Across platforms: Specific issues/solutions are not visible, abstract/generic terms, emotional appeal
Climate Emergency hashtag on Instagram had the most number of Emojis but none on Tumblr.
Instagram posts had more Emojis as compared to the other platforms, Facebook posts had the least number of Emojis.
The heart & globe emoji were commonly used on Instagram with all keywords. Use of Emojis on other platforms were found to be very random.

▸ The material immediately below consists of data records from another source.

-- ==== Sys2Proof/Machine/Display.lean ====
section
/-! DEFINITION. The font address, draw and clear of 44_display.md. Each instruction's pseudocode is `eff<Name>`, for any parameters, and its meaning `exec<Name>`
commits that at the spec's parameter values. -/

namespace Sys2Proof.Machine

/-- Whether a set pixel of the sprite lies on column `px` of row `py`; every pixel wraps (R112). -/
def covers (p : Params) (x0 y0 : Nat) (rows : List Byte) (py px : Nat) : Bool :=
  rows.zipIdx.any fun br => (y0 + br.2) % p.fbH == py && (List.range 8).any fun c =>
    spriteBit br.1 c && (x0 + c) % p.fbW == px

/-- The framebuffer with the sprite XORed on. Each pixel is read as it stood before the instruction (R23), which matters only where
`FB_H` is below 15 and a pixel is covered twice: DEDUCED, unsafe there (log entry 12). -/
def xorSprite (p : Params) (fb : List (List Bool)) (x0 y0 : Nat) (rows : List Byte) : List (List Bool) :=
  grid p fun py px => Bool.xor (pixel fb py px) (covers p x0 y0 rows py px)

/-- `ldf rX`: `I <- FONT_BASE + 5 * d` (R110). -/
def effLdf (p : Params) (x : Reg) (s : State) : Except Raise Effect :=
  .ok (sequential { s with I := fontAddress (p.fontBase + 5 * fontIndex p (s.reg x)) })

/-- The meaning of `ldf` at the spec's parameter values. -/
def execLdf (x : Reg) (s : State) : Host.Outcome State Fault Refusal :=
  commit params (encode (.ldf x)) s (effLdf params x s)

/-- `draw rX rY N`: the rows are read first, then the sprite is XORed onto the framebuffer, then the flag is written (R112). -/
def effDraw (p : Params) (x : Reg) (y : Reg) (n : Nibble) (s : State) : Except Raise Effect :=
  let x0 := (s.reg x).toNat % p.fbW
  let y0 := (s.reg y).toNat % p.fbH
  match readBytes p s.M s.I.toNat n.toNat with
  | .error e => .error e
  | .ok rows =>
    .ok (sequential (writeFlag p (collision p s.FB x0 y0 rows) { s with FB := xorSprite p s.FB x0 y0 rows }))

/-- The meaning of `draw` at the spec's parameter values. -/
def execDraw (x : Reg) (y : Reg) (n : Nibble) (s : State) : Host.Outcome State Fault Refusal :=
  commit params (encode (.draw x y n)) s (effDraw params x y n s)

/-- `cls`: every pixel 0 (R113). -/
def effCls (p : Params) (s : State) : Except Raise Effect :=
  .ok (sequential { s with FB := grid p fun _ _ => false })

/-- The meaning of `cls` at the spec's parameter values. -/
def execCls (s : State) : Host.Outcome State Fault Refusal :=
  commit params (encode .cls) s (effCls params s)

end Sys2Proof.Machine
end

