/-- What an instruction that raises nothing gives the step (R46): allowed writes with the status Running, or the wait of `input`, which
holds the pc after its check (R117). -/
inductive Completes (p : Params) (i : Instr) (s : State) : Effect → Prop where
  | runs {u : State} (npc : Nat) : PendingWrites p i s u → Completes p i s ⟨u, npc, .running⟩
  | waits (x : Reg) : s.pc.toNat + 4 ≤ p.memSize → Completes p i s ⟨s, s.pc.toNat, .blocked x⟩

section Writes

variable {p : Params} {i : Instr} {s u : State}

/-- The logic instructions' flag write is allowed where it happens (R18, R29). -/
theorem PendingWrites.logicFlag (h : PendingWrites p i s u) (hp : p.logicResetsFlag = true → writesFlag p i) :
    PendingWrites p i s (logicFlag p u) := by
  unfold Machine.logicFlag
  split
  · next hr => exact .flag false h (hp hr)
  · exact h

/-- What `stor` and `load` leave in `I` is an allowed write (R20, R31). -/
theorem PendingWrites.indexAfter (n : Nat) (h : PendingWrites p i s u) (hi : (∃ x, i = .stor x) ∨ ∃ x, i = .load x) :
    PendingWrites p i s { u with I := indexAfter p n u.I } := by
  by_cases hp : p.loadStoreIncrementsI = true
  · exact .index _ h (.inr (.inr (.inr ⟨hp, hi⟩)))
  · simpa [Machine.indexAfter, hp] using h

/-- A read that answers gives the bytes of memory it names (R51). -/
theorem readBytes_eq_bytesFrom {m : Memory} {a n : Nat} {bs : List Byte} (h : readBytes p m a n = .ok bs) :
    bs = bytesFrom p m a n := by
  by_cases hn : n = 0 ∨ a + n ≤ p.memSize
  · rw [readBytes_ok p m a n hn] at h
    exact (Except.ok.inj h).symm
  · rw [readBytes_error p m a n (by omega) (by omega)] at h
    cases h

@[simp] theorem bytesFrom_length (m : Memory) (a n : Nat) : (bytesFrom p m a n).length = n := by simp [bytesFrom]

theorem bytesFrom_getD (m : Memory) (a : Nat) {n k : Nat} (hk : k < n) : (bytesFrom p m a n).getD k 0 = Memory.get p m (a + k) := by
  simp [bytesFrom, List.getD_eq_getElem?_getD, hk]

/-- A `draw` that raises nothing has read its rows (R112). -/
theorem effDraw_ok {x y : Reg} {n : Nibble} {e : Effect} (h : effDraw p x y n s = .ok e) :
    let x0 := (s.reg x).toNat % p.fbW
    let y0 := (s.reg y).toNat % p.fbH
    let rows := bytesFrom p s.M s.I.toNat n.toNat
    e = sequential (writeFlag p (collision p s.FB x0 y0 rows) { s with FB := xorSprite p s.FB x0 y0 rows }) := by
  unfold effDraw at h
  dsimp only at h
  split at h
  · cases h
  · next rows hr =>
    rw [readBytes_eq_bytesFrom hr] at h
    exact (Except.ok.inj h).symm
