/-- R51, R52, R53: where each byte of each register stands; R31 to R33, R35: what the control registers' reserved bits and
CMD read as, in every state (log 15); and that a reserved offset holds no byte, the model's inference from R51 and R55
(log 14). -/
def Obligations.WindowShowsEveryRegisterLittleEndian : Prop :=
  ∀ s : State,
    (∀ (i : DReg) (k : Nat), k < 16 → s.windowByte (16 * i.val + k) = some ((s.d i).extractLsb' (8 * k) 8))
    ∧ (∀ (i : XReg) (k : Nat), k < 8 → s.windowByte (0x080 + 8 * i.val + k) = some ((s.x i).extractLsb' (8 * k) 8))
    ∧ (∀ (w : WReg) (j k : Nat), j < 8 → k < 4 →
        s.windowByte (0x100 + 32 * w.val + 4 * j + k) = some ((limb (s.w w) j).extractLsb' (8 * k) 8))
    ∧ (∀ i : Fin 40, s.windowByte (0x140 + i.val) = some (s.str.get i))
    ∧ (∀ k, k < 4 → s.windowByte (0x170 + k) = some 0
        ∧ s.windowByte (0x168 + k) = some ((s.slen &&& 0x3F).extractLsb' (8 * k) 8)
        ∧ s.windowByte (0x174 + k) = some ((s.status &&& 1).extractLsb' (8 * k) 8)
        ∧ s.windowByte (0x178 + k) = some ((s.cause &&& 7).extractLsb' (8 * k) 8)
        ∧ s.windowByte (0x17C + k) = some (s.ecmd.extractLsb' (8 * k) 8))
    ∧ ∀ a, (0x0C0 ≤ a ∧ a < 0x100) ∨ (0x16C ≤ a ∧ a < 0x170) ∨ 0x180 ≤ a → s.windowByte a = none

/-! ### The datapaths (R146, R163, R182 to R186) -/

/-- R146: on canonicalised operands the adder delivers the sums, carries and overflow of R140 and R141. -/
def Obligations.AdderDeliversTheContracts : Prop :=
  ∀ a b : Dec, a ≠ negativeZero → b ≠ negativeZero →
    let s := val a + val b
    adderAdd a b = (if s.natAbs ≤ 10 ^ 38 - 1 then .ok (encz s) else .error .overflow)
      ∧ adderAddo a b = (enc (decide (s < 0)) (s.natAbs % 2 ^ 127), u64 (s.tdiv (2 ^ 127)))

/-- R163: at the end of the passes "`l[0..7]` is L · R of rule R162", in eight limbs of 32 bits. -/
def Obligations.LimbMultiplierIsExact : Prop :=
  ∀ (v : Wide) (r : Dec),
    let l := limbMultiply (toLimbs 8 v.toNat) (toLimbs 4 r.toNat)
    fromLimbs l = v.toNat % 2 ^ 128 * r.toNat ∧ l.length = 8 ∧ ∀ x ∈ l, x < 2 ^ 32

/-- R183 to R186: the limb divider gives the exact quotient and remainder on every pair of eight-limb operands with
a nonzero divisor, by whichever of its three paths it takes. -/
def Obligations.LimbDividerIsExact : Prop :=
  ∀ U V : Nat, U < 2 ^ 256 → V < 2 ^ 256 → V ≠ 0 → limbDivide (toLimbs 8 U) (toLimbs 8 V) = (U / V, U % V)

/-- R160, R180 to R185, R200: the multiplier's and the divider's datapaths deliver the contracts of MUL, DIV and
RESCALE, faults included, on every magnitude a register can hold. -/
def Obligations.DatapathsDeliverTheContracts : Prop :=
  (∀ m k : Nat, m < 2 ^ 127 → k < 2 ^ 127 →
    limbProduct m k = if m * k ≤ 10 ^ 38 - 1 then .ok (m * k) else .error .overflow)
  ∧ (∀ ma ea mb eb : Nat, ma < 2 ^ 127 → mb < 2 ^ 127 → ea ≤ 38 → eb ≤ 38 →
      datapathDivide ma ea mb eb = divideMags (ma * 10 ^ ea) (mb * 10 ^ eb))
  ∧ (∀ m e : Nat, m < 2 ^ 127 → 1 ≤ e → e ≤ 38 → datapathScaleUp m e = scaledUp m e)
  ∧ (∀ m k : Nat, m < 2 ^ 127 → 1 ≤ k → k ≤ 38 → datapathScaleDown m k = (2 * m + 10 ^ k) / (2 * 10 ^ k))
end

On most platforms, the most frequent words in the analysed posts were about climate change and activism more generally, rather than specific issues. As expected, the terms climatecrisis and climateemergency are closer to each other and to the activist accounts than the more generic and broad term climate change (although the activists all still use this term). The most distinct difference between the #climatechange, #climateemergency and #climatecrisis hashtags was visible on tumblr. On Instagram, people that used #extinctionrebellion also used #fridaysforfuture frequently, however, this was not the case the other way around. An interesting difference between Fridays For Future and Extinction Rebellion was the use of languages, with FFF being much more diverse in the languages used in posts associated to either the hashtag or Greta Thunberg’s account. Extinction rebellion is much more dominated by posts in English with only a few other languages showing up in the dataset.
Another observation was that the different platforms produce different media artifacts, e.g. the presence of “rt” (retweet) in the twitter dataset. For analysing the topic alone, these might be considered ‘noise’ to filter out. However, they also reveal something about the individual platforms, showing for example that links (http, www, and domain endings) are more frequently found on twitter and facebook.
We found interesting contrasts between “climate change” and “climate emergency” as linguistic entry points for climate images online. Climate change images can be summarised as containing no people, often cliched (eg polar bears), or containing scientific charts and images, or with pristine natural landscapes. In contrast, climate emergency images contain more people, protests, slogans and infographics.
In terms of methods, we found T-Sne to be an interesting alternative way to spatialise image collections, using graph-based methods. While it provides similar end-points to image tag networks using Clarifai, Google Vision etc, it uses very different methods to get there. More research could be done to compare these methods and their outputs applied to the same dataset. Finally, we found Clarifai to be a useful tool in analysing social media images. The image tags were applied consistently and ‘made sense’ when cross-referenced with visually inspecting the images. However, although the tags were consistent, they often did not make sense in themselves. For example, ‘business’ images looked similar to each other but did not have anything to do with business. Instead, these were images that contained some kind of text or logos. So an important part of the project was to learn to ‘speak Clarifai’.